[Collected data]
=======
-- ==== Sys2Proof/Machine/Wearout.lean ====
section
/-!
DEFINITION. Wear and health (R454 to R456, R461 to R466): margins, guard-bands, the wear record, management reads, the coolant.
-/

namespace Sys2Proof.Machine

/-! ### Margins and guard-bands (R454 to R456) -/

/-- The surviving clusters of a die. -/
def dieClusters (m : Mach) (die : Nat) : List Nat :=
  ((List.range 256).map (256 * die + ·)).filter fun c => (getCluster m c).present

/-- The surviving cluster of a die with the lowest margin, the first of several. -/
def lowestMargin (m : Mach) (die : Nat) : Option Nat :=
  listBest (fun a b => (getCluster m a).margin < (getCluster m b).margin) (dieClusters m die)

/-- What a reading says of one die: WCL and WMAR, since when the margin has stayed above 60 ps, the day's lowest margin. -/
def noteMargin (d : Dev) (m : Mach) (die : Nat) : Dev :=
  match lowestMargin m die with
  | none => d
  | some c =>
    let x := (getCluster m c).margin
    let d := updWear d fun w =>
      let since := if x ≤ 60 then 0 else if ofDie w.above die = 0 then m.clock + 1 else ofDie w.above die
      { w with wcl := setDie w.wcl die c, wmar := setDie w.wmar die x, above := setDie w.above die since }
    updToday d fun t => { t with margin := setDie t.margin die (min (ofDie t.margin die) x) }

/-- The unit of a cluster that holds one of its eight sensors: a lane slice, an address port, a core, or the cluster itself (R454). -/
def sensorUnit (cluster i : Nat) : LostUnit :=
  let n := Config.sensorUnit cluster i % 29
  if n < 16 then .slice cluster (n / 4) (n % 4)
  else if n < 24 then .port cluster ((n - 16) / 2) (n % 2)
  else if n < 28 then .core cluster (n - 24)
  else .cluster cluster

/-- The least of the slacks that a cluster's sensors show; those of deconfigured units are not read (R454). -/
def clusterMargin (w : Wear) (cluster : Nat) (slacks : List Int) : Option Int :=
  listBest (· < ·) (((List.range 8).zip slacks).filterMap fun (i, x) => if w.removed.contains (sensorUnit cluster i) then none else some x)

/-- MONITOR_READ (R454): every surviving cluster's margin, from its sensors. -/
def execMonitorRead (s : State) : Host.Outcome State Fault Refusal :=
  takeInput s (fun
    | .margins common others => some (common, others)
    | _ => none) fun s (common, others) =>
    let m := clusterNumbers.foldl (fun m c =>
      if (getCluster m c).present then
        (clusterMargin s.dev.wear c ((mapGet? others c).getD common)).elim m fun x => updCluster m c fun y => { y with margin := x }
      else m) s.mach
    { s with mach := m, dev := noteMargin (noteMargin s.dev m 0) m 1 }

/-- Mark a unit for deconfiguration at the next boot (R456, R457, R462). -/
def markUnit (w : Wear) (u : LostUnit) : Wear :=
  if w.pending.contains u then w
  else { w with pending := w.pending ++ [u], today := { w.today with marked := w.today.marked + 1 } }

/-- A die's voltage in mV: the fused one and the guard-band's steps of 5 mV (R455). -/
def dieVoltage (w : Wear) (die : Nat) : Nat := Config.vnom die + 5 * ofDie w.gb die

/-- GB_STEP (R455, R456): a margin below 40 ps raises the guard-band by one step, at most every 10 µs; at 40 steps and below
0 ps the cluster is marked and held at CLP 4. -/
def execGbStep (die : Nat) (s : State) : Host.Outcome State Fault Refusal :=
  match (if die < 2 then lowestMargin s.mach die else none) with
  | none => .next s
  | some c =>
    let w := s.dev.wear
    let x := (getCluster s.mach c).margin
    let gb := ofDie w.gb die
    if 40 ≤ x then .next s
    else if gb < 40 then
      if s.mach.clock < ofDie w.stepAt die then .next s
      else
        let d := updWear s.dev fun w => { w with gb := setDie w.gb die (gb + 1), stepAt := setDie w.stepAt die (s.mach.clock + 10000) }
        .next { s with dev := updToday d fun t => { t with gb := setDie t.gb die (max (ofDie t.gb die) (gb + 1)) } }
    else if x < 0 then
      .next { s with dev := updWear s.dev fun w => markUnit w (.cluster c)
                     mach := updCluster s.mach c fun y => { y with clp := 4, hold4 := true } }
    else .next s

/-- GB_HOURLY_FALL (R455): above 60 ps for a full hour lowers the guard-band by one step. -/
def execGbHourlyFall (die : Nat) (s : State) : Host.Outcome State Fault Refusal :=
  onDev s fun d => updWear d fun w =>
    let since := ofDie w.above die
    if die < 2 && since != 0 && since + 3600000000000 ≤ s.mach.clock + 1 && 0 < ofDie w.gb die then
      { w with gb := setDie w.gb die (ofDie w.gb die - 1), above := setDie w.above die (s.mach.clock + 1) }
    else w

/-! ### The wear record (R461, R462) -/

/-- Bytes 0x00 to 0x5F of an entry. -/
def wearBody (e : WearEntry) : List Byte :=
  let i16 (x : Int) : Nat := (BitVec.ofInt 16 x).toNat
  wordsBytes [packFields [(48, e.epoch), (0, e.day)], packFields [(16, i16 e.margin.2), (0, i16 e.margin.1)],
    packFields [(8, e.gb.2), (0, e.gb.1)], e.energy, packFields [(32, e.freeze), (0, e.lease)],
    packFields [(32, e.errs.2), (0, e.errs.1)], packFields [(32, e.clamps), (0, e.temp)], e.marked] ++ e.config

/-- The 128 bytes of an entry. -/
def wearBytes (e : WearEntry) : List Byte := wearBody e ++ e.chain

/-- The digest of the configuration: HLTH.CFG and every c.slotmap. -/
def configDigest (w : Wear) (m : Mach) : List Byte :=
  (sha3 (wordsBytes (hlthCfg w :: (List.range 2048).map fun c => (getCore m c).slotmap.toNat))).take 32

/-- What the head's signature covers: the newest day number and its chain value (R462). -/
def headBytes (day : Nat) (chain : List Byte) : List Byte := leBytes 8 (BitVec.ofNat 64 day) ++ chain

/-- Append an entry for a day and sign the head (R461, R462). The day's lease time becomes seconds. -/
def appendWear (s : State) (day : Nat) : State :=
  let w := s.dev.wear
  let e : WearEntry :=
    { w.today with day := day, epoch := s.dev.boots % 65536, lease := w.today.lease / 1000000000, errs := s.mach.errs
                   config := configDigest w s.mach, chain := [] }
  let e := { e with chain := (sha3 (w.headChain ++ wearBody e)).take 32 }
  let head := headBytes day e.chain
  let w := { w with entries := (w.entries ++ [e]).drop (w.entries.length - 4095), headDay := day, headChain := e.chain
                    headSig := Config.identitySignature s.dev.mr0 (sha3 head), today := { WearEntry.none with gb := w.gb } }
  { s with dev := { s.dev with wear := w }, mach := { s.mach with errs := (0, 0) } }

/-- WEAR_DAILY_APPEND (R461): every 86,400 s of GTC, an entry for each such day that has passed. -/
def execWearDailyAppend (s : State) : Host.Outcome State Fault Refusal :=
  if s.dev.wear.lastDay + 86400000000000 ≤ s.dev.gtc then
    let s := appendWear s (s.dev.wear.headDay + 1)
    .next { s with dev := updWear s.dev fun w => { w with lastDay := w.lastDay + 86400000000000 } }
  else .next s

/-! ### Management reads (R463, R465) -/

/-- A health-log record as the management controller returns it; the name word is hidden for a context without DBG. -/
def healthBytes (m : Mach) (h : Health) : List Byte :=
  let shown := h.ctx = 0 || (getCtx? m h.ctx).elim false (·.dbg)
  wordsBytes [packFields [(0, h.cls), (8, h.kind), (16, h.struct)], h.pa, h.gtc, if shown then h.name else 0,
    packFields [(0, h.keyid), (32, h.ctx)], h.detail, 0, 0]

/-- The address of a health-log record on Pumal's home-11 pages (R463). The model holds those pages as the list of their records, and these
are the bytes they have (log 85). -/
def healthAddr (n : Nat) : Nat := healthPages * 65536 + 64 * (n % 65536)

/-- The health-log records from a number on, at most `count`; the newest has number `healthNo - 1`. -/
def healthFrom (m : Mach) (first count : Nat) : List Health :=
  let oldest := m.healthNo - m.health.length
  (m.health.reverse.drop (first - oldest)).take count

/-- The number of a unit's bit among those of its cluster in the pending map: 16 lane slices, 8 address ports, 4 cores, the cluster
(R462, log 90). -/
def unitBit : LostUnit → Option Nat
  | .slice cl core i => some (32 * cl + 4 * core + i)
  | .port cl core i => some (32 * cl + 16 + 2 * core + i)
  | .core cl core => some (32 * cl + 24 + core)
  | .cluster cl => some (32 * cl + 28)
  | .copyEngine _ | .matrixEngine _ | .clusterTlb _ | .spadBank _ _ | .l2OrHbm _ _ => none

/-- The pending map as bytes, one word of 32 bits for each cluster. -/
def pendingBytes (w : Wear) : List Byte :=
  let set := w.pending.filterMap unitBit
  (List.range 2048).map fun i => BitVec.ofNat 8 (listSum ((List.range 8).map fun j => if set.contains (8 * i + j) then 2 ^ j else 0))

/-- The signed head of the wear record (R462). -/
def signedHead (w : Wear) : List Byte := headBytes w.headDay w.headChain ++ w.headSig

/-- The items that answer one item on the management port (R465): records from a number, in the log's order, or wear entries from a day,
the pending map and the signed head; at most 16 of them. -/
def mgmtItems (s : State) (item : List Byte) : List (List Byte) :=
  let first := itemNat item 16 8
  if kindOf item = 0x30 then (healthFrom s.mach first 16).map (healthBytes s.mach)
  else if kindOf item = 0x31 then
    ((s.dev.wear.entries.filter fun e => first ≤ e.day).take 14).map wearBytes ++ [pendingBytes s.dev.wear, signedHead s.dev.wear]
  else []

/-- Answer a frame's item on the management port, in the frame's session. -/
def sendMgmt (d : Dev) (f : Frame) (items : List (List Byte)) : Dev :=
  match frameKey d f.slot.toNat f.session.toNat with
  | none => d
  | some k =>
    let n := d.mgmtNo + 1
    let tag := tagOf k (headerBytes n f.session.toNat 0 f.slot.toNat items.length 2 1) items.flatten
    { d with mgmtNo := n, mgmt := d.mgmt ++ [{ slot := f.slot.toNat, count := items.length, typ := 2, session := f.session.toNat
                                               fseq := n, item := items.flatten, tag := tag }] }

/-- Take a frame that has come to the management port: each item is answered in turn, a bad frame is dropped (R372, R465). -/
def takeMgmt (s : State) (f : Frame) : State :=
  if messagesOk f && frameSound s.dev f then
    (List.range f.count.toNat).foldl (fun s k =>
      let items := mgmtItems s (itemAt f k)
      if items.isEmpty then s else { s with dev := sendMgmt s.dev f items }) { s with dev := acceptFrame s.dev f }
  else s

/-- READ_HEALTH_LOG (R465): a frame whose first item is not of kind 0x31. -/
def execReadHealthLog (s : State) : Host.Outcome State Fault Refusal :=
  takeInput s (fun
    | .mgmt f => if kindOf (itemAt f 0) = 0x31 then none else some f
    | _ => none) takeMgmt

/-- READ_WEAR_RECORD (R465): a frame whose first item is of kind 0x31. -/
def execReadWearRecord (s : State) : Host.Outcome State Fault Refusal :=
  takeInput s (fun
    | .mgmt f => if kindOf (itemAt f 0) = 0x31 then some f else none
    | _ => none) takeMgmt

/-! ### The coolant (R466) -/

/-- QC for an inlet temperature in 0.1 °C and a flow in 0.01 L/min, in whole W. -/
def plateCapacity (tin flow : Nat) : Nat :=
  ((min (2800 : Int) (2600 - 5 * ((tin : Int) - 320))).toNat * min 200 flow) / 200

/-- The coolant keeps its limits. -/
def coolantOk (tin flow : Nat) : Bool := 200 ≤ tin && tin ≤ 400 && 100 ≤ flow

/-- COOLANT_CHANGE (R466): QC; outside the limits a CLASS 3 record and SUST 8 until they hold again. -/
def execCoolantChange (s : State) : Host.Outcome State Fault Refusal :=
  takeInput s (fun
    | .coolant tin flow => some (tin, flow)
    | _ => none) fun s (tin, flow) =>
    let ok := coolantOk tin flow
    { s with dev := updPcc s.dev fun p =>
               if ok then { p with qc := plateCapacity tin flow, sust := p.sustSaved.getD p.sust, sustSaved := none }
               else { p with qc := plateCapacity tin flow, sust := 8, sustSaved := some (p.sustSaved.getD p.sust) }
             mach := if ok then s.mach else logHealth s.mach { healthOf 3 2 (packFields [(0, tin), (32, flow)]) with gtc := s.dev.gtc } }

end Sys2Proof.Machine
end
=======
» **Task to complete**: For this exercise, output exactly the lines above from the line with "headSig := Config.identitySignature" to the line with "def healthBytes (m", counting both, and leave out the rest.

» **Problem solution**:
                    headSig := Config.identitySignature s.dev.mr0 (sha3 head), today := { WearEntry.none with gb := w.gb } }
  { s with dev := { s.dev with wear := w }, mach := { s.mach with errs := (0, 0) } }

/-- WEAR_DAILY_APPEND (R461): every 86,400 s of GTC, an entry for each such day that has passed. -/
def execWearDailyAppend (s : State) : Host.Outcome State Fault Refusal :=
  if s.dev.wear.lastDay + 86400000000000 ≤ s.dev.gtc then
    let s := appendWear s (s.dev.wear.headDay + 1)
    .next { s with dev := updWear s.dev fun w => { w with lastDay := w.lastDay + 86400000000000 } }
  else .next s

/-! ### Management reads (R463, R465) -/

/-- A health-log record as the management controller returns it; the name word is hidden for a context without DBG. -/
def healthBytes (m : Mach) (h : Health) : List Byte :=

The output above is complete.